HB 2783 (ch 656) Workers’ compensation insurance; termination of coverage
HB 2783 increases from 30 to 45 days the notice that an insurer must give the DCBS director and an employer when the insurer seeks to terminate its liability under a guaranty contract or surety bond issued to the employer in connection with workers’ compensation insurance coverage. This notice requirement applies except when termination is based on the insurer’s decision not to offer coverage within a specific premium category or if termination is based on nonpayment of premium. The bill provides that for nonpayment, the notice requirement is 10 days.
Effective: Jan. 1, 2008.
HB 2908 (ch 457) Motor vehicle insurance, uninsured motorist coverage
HB 2908 allows a person who is injured by a motor vehicle of a public body to recover from the person’s own uninsured motorist coverage when the person suffers damages greater than the amount the person is able to recover from the public body. Prior to this change, the person would be able to recover only an amount up to the maximum statutory limits on damages payable by a public body under the Oregon Tort Claims Act. Under this bill, an injured person’s uninsured motorist coverage must pay the difference if the coverage exceeds the maximum recoverable from the public body.
HB 3086 (ch 782) Motor vehicle insurance, family exclusion
HB 3086 requires a motor vehicle liability insurance policy to provide liability coverage for each family member of the insured living in the same household, in an amount equal to the amount of coverage purchased by the insured. HB 3086 also deals with the same issue addressed in HB 2908, regarding recovery by a person who is injured by a motor vehicle of a public body.

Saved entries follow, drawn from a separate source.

/-- Settles O11: the offsets of the port are told apart window by window. -/
theorem registerReadsReturn : Obligations.RegisterReadsReturn := by
  intro s
  refine ⟨fun t addr bytes h => readOffset_eq_next (require_eq_next.mp h).2, fun off hoff ha => ?_, rfl, rfl, rfl, rfl,
    rfl, rfl, rfl, rfl, rfl, rfl, rfl, rfl, rfl, rfl, rfl, rfl, rfl, rfl, rfl, rfl, rfl, rfl, rfl, rfl, rfl, rfl, rfl,
    rfl, rfl, rfl, rfl, rfl, rfl, rfl, rfl, rfl, rfl, rfl, rfl, rfl, fun off _ _ h => registerRead_reserved s h,
    fun i hi ha b hb => ?_, fun i hi ha hb => ?_, fun y hy => ?_, fun j hj => ?_, fun r hr l hl => ?_,
    fun r hr hl => ?_, fun i hi hm => ?_, fun q i j row hc hi hl hj ha hr hf => ?_, fun q i j hc hi hl hj ha hr => ?_⟩
  · rw [handle_portRead (by omega) ha, readOffset_register s hoff]
  · rw [handle_portRead (by omega) (by omega), readOffset_lut s hi, hb, need_some]
  · rw [handle_portRead (by omega) (by omega), readOffset_lut s hi, hb, need_none]
  · exact handle_portRead_element (by omega) (by omega) (by omega) (elementAt_line hy)
  · exact handle_portRead_element (by omega) (by omega) (by omega) (elementAt_col hj)
  · rw [handle_portRead_element (by omega) (by omega) (by omega) (elementAt_thread hr), readElement, hl]
    rfl
  · rw [handle_portRead_element (by omega) (by omega) (by omega) (elementAt_thread hr), readElement, hl]
    rfl
  · exact handle_portRead_element (by omega) (by omega) (by omega) (elementAt_mask hm)
  · rw [handle_portRead_slot q hi hj ha, slotWindow_of_row hc hl hr hf]
  · rw [handle_portRead_slot q hi hj ha, slotWindow_of_none hc hl hr]

/-! ### Writes -/

theorem idleWrite_of {s : State} (hs : s.seq = .idle ∨ s.seq = .done) (t : State) : idleWrite s t = .next t :=
  idleWrite_eq_next.mpr ⟨hs, rfl⟩

/-- A write to operand register number `i` (R22). -/
theorem handle_write_operand {s : State} (hs : s.seq = .idle ∨ s.seq = .done) (v : Word) {i : Nat} (hi : i < 19) :
    handle (registerEvent s.cfg (4 * i) v) s = .next { s with operands := setOperand i v s.operands } := by
  rw [handle_registerEvent v (by omega) (by omega) (commandPort_eq_none (by omega)), writeOffset, if_pos (by omega),
    Nat.mul_div_cancel_left i (by decide), idleWrite_of hs]

/-- An operand register holds what was written (R22). -/
theorem operandList_setOperand (v : Word) (o : Operands) {i : Nat} (hi : i < 19) :
    (operandList (setOperand i v o)).getD i 0#32 = v := by
  interval_cases i <;> rfl

/-- The four control registers that take writes store their named bits (R24 to R27). -/
theorem handle_write_control {s : State} (hs : s.seq = .idle ∨ s.seq = .done) (v : Word) :
    handle (registerEvent s.cfg 0x080 v) s = .next { s with mode := v &&& 0x7FF#32 } ∧
    handle (registerEvent s.cfg 0x084 v) s = .next { s with ctrl := v &&& 0x7#32 } ∧
    handle (registerEvent s.cfg 0x088 v) s = .next { s with phase := v &&& 0xFFFF#32 } ∧
    handle (registerEvent s.cfg 0x08C v) s = .next { s with phaseCount := v &&& 0xFFFF#32 } := by
  have port : ∀ {off : Nat}, 0x04C ≤ off → off < 0x100 → off % 4 = 0 →
      handle (registerEvent s.cfg off v) s = writeOffset off v s := fun _ hhi ha =>
    handle_registerEvent v (by omega) ha (commandPort_eq_none (.inl hhi))
  refine ⟨?_, ?_, ?_, ?_⟩ <;> rw [port (by decide) (by decide) (by decide)] <;> exact idleWrite_of hs _

/-- A register reads back through the port as it stands. -/
theorem handle_read_register (s : State) {off : Nat} (h : off < 0x10000) (ha : off % 4 = 0) {w : Word}
    (hw : registerRead s off = w) :
    ∃ u, handle (.portRead (s.cfg.reBase + BitVec.ofNat 32 off) 4) s = .next u ∧ u.readData = w :=
  ⟨_, (handle_portRead (by omega) ha).trans (readOffset_register s h), hw⟩

/-- A write to the element that answers at an aligned offset. -/
theorem handle_write_element {s : State} {off : Nat} {e : Element} (v : Word) (hlo : 0x20000 ≤ off)
    (hhi : off < 0x1000000) (ha : off % 4 = 0) (he : elementAt s.cfg off = some e) :
    handle (registerEvent s.cfg off v) s = writeElement e v s := by
  rw [handle_registerEvent v (by omega) ha (commandPort_eq_none (by omega)), writeOffset, if_neg (by omega),
    if_neg (by omega), if_neg (by omega), if_neg (by omega), if_neg (by omega), if_neg (by omega),
    if_pos ⟨hlo, hhi⟩, he]

theorem getD_set {α : Type} (xs : List α) {i : Nat} (hi : i < xs.length) (x d : α) (k : Nat) :
    (xs.set i x).getD k d = if k = i then x else xs.getD k d := by
  by_cases h : k = i
  · subst h
    simp [hi]
  · simp [h, Ne.symm h]

/-- What was written to a register reads back, its reserved bits 0 (R21, R22, R24 to R27). -/
theorem write_then_read {s : State} (hs : s.seq = .idle ∨ s.seq = .done) (v : Word) {p : Nat × Word}
    (hp : p ∈ (List.range 19).map (fun i => (4 * i, 0xFFFFFFFF#32)) ++
      [(0x080, 0x000007FF#32), (0x084, 0x00000007#32), (0x088, 0x0000FFFF#32), (0x08C, 0x0000FFFF#32)]) :
    ∃ t u, handle (registerEvent s.cfg p.1 v) s = .next t ∧
      handle (.portRead (s.cfg.reBase + BitVec.ofNat 32 p.1) 4) t = .next u ∧ u.readData = v &&& p.2 := by
  obtain ⟨hmode, hctrl, hphase, hcount⟩ := handle_write_control hs v
  rcases List.mem_append.mp hp with hp | hp
  · obtain ⟨i, hi, rfl⟩ := List.mem_map.mp hp
    have hi := List.mem_range.mp hi
    have hv : registerRead { s with operands := setOperand i v s.operands } (4 * i) = v &&& 0xFFFFFFFF#32 := by
      rw [registerRead_of_lt _ (by omega), Nat.mul_div_cancel_left i (by decide), operandList_setOperand v _ hi]
      exact (BitVec.and_allOnes (x := v)).symm
    obtain ⟨u, hu, hr⟩ := handle_read_register _ (by omega) (by omega) hv
    exact ⟨_, u, handle_write_operand hs v hi, hu, hr⟩
  · simp only [List.mem_cons, List.not_mem_nil, or_false] at hp
    rcases hp with rfl | rfl | rfl | rfl
    · obtain ⟨u, hu, hr⟩ := handle_read_register _ (off := 0x080) (by decide) (by decide) rfl
      exact ⟨_, u, hmode, hu, hr⟩
    · obtain ⟨u, hu, hr⟩ := handle_read_register _ (off := 0x084) (by decide) (by decide) rfl
      exact ⟨_, u, hctrl, hu, hr⟩
    · obtain ⟨u, hu, hr⟩ := handle_read_register _ (off := 0x088) (by decide) (by decide) rfl
      exact ⟨_, u, hphase, hu, hr⟩
    · obtain ⟨u, hu, hr⟩ := handle_read_register _ (off := 0x08C) (by decide) (by decide) rfl
      exact ⟨_, u, hcount, hu, hr⟩

/-- Settles O8: a write goes to the register or element its offset names. -/
theorem registerWritesStore : Obligations.RegisterWritesStore := by
  intro s v hs
  have operand : ∀ i : Fin 19, _ := fun i => handle_write_operand hs v i.isLt
  obtain ⟨hmode, hctrl, hphase, hcount⟩ := handle_write_control hs v
  refine ⟨operand 0, operand 1, operand 2, operand 3, operand 4, operand 5, operand 6, operand 7, operand 8, operand 9,
    operand 10, operand 11, operand 12, operand 13, operand 14, operand 15, operand 16, operand 17, operand 18,
    hmode, hctrl, hphase, hcount, fun p hp => write_then_read hs v hp, fun y hy hlen => ?_, fun j hj hlen => ?_⟩
  · refine ⟨s.dirtyLines.set y (v.getLsbD 0), ?_, getD_set _ (by omega) _ _⟩
    rw [handle_write_element v (by omega) (by omega) (by omega) (elementAt_line hy)]
    exact idleWrite_of hs _
  · refine ⟨s.dirtyCols.set j (v.setWidth 8), ?_, getD_set _ (by omega) _ _⟩
    rw [handle_write_element v (by omega) (by omega) (by omega) (elementAt_col hj)]
    exact idleWrite_of hs _

end Sys2Proof.Machine
end

section
/-! SUPPORT. Commands from the inbox (R36, R110), the reset input (R54), and lookups of unwritten `LUT` bytes (R264). -/

namespace Sys2Proof.Machine

/-! ### Commands -/

/-- The next input being a command, the step issues it for the agent of its port. -/
theorem step_of_command {s : State} {rest : List Event} {p : Port} {w : Word}
    (h : s.inbox = commandEvent s.cfg p w :: rest) : step s = issueCommand p w { s with inbox := rest } := by
  rw [step, h]
  exact portWrite_portAddr p w { s with inbox := rest }

theorem issueCommand_of_decode {w : Word} {i : Instr} (h : decodeWord w = .ok i) (p : Port) (s : State) :
    issueCommand p w s = exec i { s with issuer := p } := by
  simp only [issueCommand, h]

/-- The port the model's host picks for a word may issue its operation (R120). -/
theorem usualPort_mem_legalPorts {w : Word} {i : Instr} (h : decodeWord w = .ok i) : usualPort w ∈ legalPorts i := by
  have host : ∀ {u : BitVec 8} {p : Port}, .host ∈ if u = 0#8 then [Port.host, .lane0] else [Port.host, p] := by
    intro u p
    split <;> exact List.mem_cons_self
  unfold usualPort
  rw [h]
  cases i with
  | lqCurrent u => exact host
  | lqWrite u => exact host
  | lqCommit u => exact host
  | fetch u => by_cases hu : u = 0#8 <;> simp [legalPorts, hu]
  | _ => exact List.mem_cons_self

/-- Settles O4: a command word at the head of the inbox is decoded and executed. -/
theorem stepRunsCommand : Obligations.StepRunsCommand := by
  refine ⟨fun s rest p w i h hi => ?_, fun s nbits w i hi => ?_⟩
  · rw [step_of_command h, issueCommand_of_decode hi]
  · have hd : decodeWord (tableWord nbits w) = .ok i := by
      unfold decodeTableWord at hi
      cases hw : decodeWord (tableWord nbits w) with
      | error e => simp [hw, Except.toOption] at hi
      | ok j => simpa [hw, Except.toOption] using hi
    refine ⟨usualPort (tableWord nbits w), usualPort_mem_legalPorts hd, ?_⟩
    rw [step_of_command (s := s.withFetchWord nbits w) rfl, issueCommand_of_decode hd]
    rfl

/-! ### Reset -/

/-- Every register reads 0 after reset (R54). -/
theorem registerRead_resetWith (c : Config) (m : Cells) (off : Nat) :
    registerRead (State.resetWith c m) off = 0#32 := by
  have hops : operandList (State.resetWith c m).operands = List.replicate 19 0#32 := rfl
  have hctl : controlList (State.resetWith c m) = List.replicate 23 0#32 := rfl
  have hzero : ∀ n k : Nat, (List.replicate n (0#32)).getD k 0#32 = 0#32 := fun n k => by
    by_cases hk : k < n <;> simp [hk]
  unfold registerRead
  rw [hops, hctl, hzero, hzero, ite_self]

theorem slotRead_reset (c : Config) (i : Nat) : slotRead (Queue.reset c) i = none := by
  unfold slotRead Queue.reset
  by_cases h : i < c.qcap <;> simp [h]

theorem atReset_resetWith (c : Config) (m : Cells) : AtReset (State.resetWith c m) := by
  refine ⟨fun off _ => registerRead_resetWith c m off, rfl, rfl, rfl, fun _ => rfl, fun q i => ?_, fun r => ?_,
    fun q => ?_, rfl⟩
  · cases q <;> exact slotRead_reset c i
  · by_cases h : r < c.height <;> simp [State.resetWith, h]
  · cases q <;> exact ⟨rfl, rfl⟩

/-- Settles O6: the reset input gives the reset state of the parameters and the memory there. -/
theorem resetValues : Obligations.ResetValues := by
  refine ⟨fun s rest h => ⟨resetInput { s with inbox := rest }, ?_, atReset_resetWith s.cfg s.mem, rfl, rfl⟩,
    atReset_resetWith Config.default []⟩
  rw [step, h]
  rfl

/-! ### Lookups that need a `LUT` byte -/

theorem allSome_eq_none {α : Type} {os : List (Option α)} (h : none ∈ os) : allSome os = none := by
  cases hs : allSome os with
  | none => rfl
  | some xs =>
    rw [allSome_eq_some.mp hs] at h
    simp at h

/-- A row has no value where one of its bytes has none. -/
theorem lookRow_eq_none {w q : Nat} {byte : Nat → Option Byte} (hq : q < ceilDiv w 4) (h : byte q = none) :
    lookRow w byte = none := by
  rw [lookRow, allSome_eq_none (List.mem_map.mpr ⟨q, List.mem_range.mpr hq, h⟩), Option.map_none]

theorem orEntries_eq_none {es : List (Option Byte)} (h : none ∈ es) : orEntries es = none := by
  rw [orEntries, allSome_eq_none h, Option.map_none]

/-- The bytes of the input line, 0 beyond it (R161, R162). -/
theorem inByte_lineIn (s : State) (p : Packing) (i : Nat) : inByte (lineIn s p) i = lineByte s p i := by
  unfold inByte lineByte lineIn
  split
  · rename_i h
    rw [memReadRun_getD _ _ _ _ h]
  · rename_i h
    rw [List.getD_eq_default _ _ (by rw [memReadRun_length]; omega)]
    rfl

/-- A lookup that finds no row faults (R40, R264). -/
theorem pixelLookup_fault {s : State} {p : Packing} {look : Cells → List Byte → Nat → Option Row} (h : hostIdle s)
    (hb : twoBufferRefusal s [lineInSpan s p] [lineOutSpan s] = none)
    (hl : look s.lut (lineIn s p) s.operands.width.toNat = none) :
    allowed [.host] .idle s (pixelLookup p look s) = .fault .lutUnwritten := by
  rw [allowed_host h.1 h.2, pixelLookup, hb, unlessRefused_none, hl, need_none]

HB 3490 (ch 692) Personal Injury Protection benefits
HB 3490 allows an insurer, upon receipt of a proof of loss, to make immediate payment of personal injury protection benefits for medical services under a motor vehicle insurance policy and to get repayment from the provider of the services if it later turns out that the insurer was not responsible for the payment. To obtain repayment, the insurer must send the provider a notice and an explanation of the incorrect payment. The provider must then promptly repay the insurer.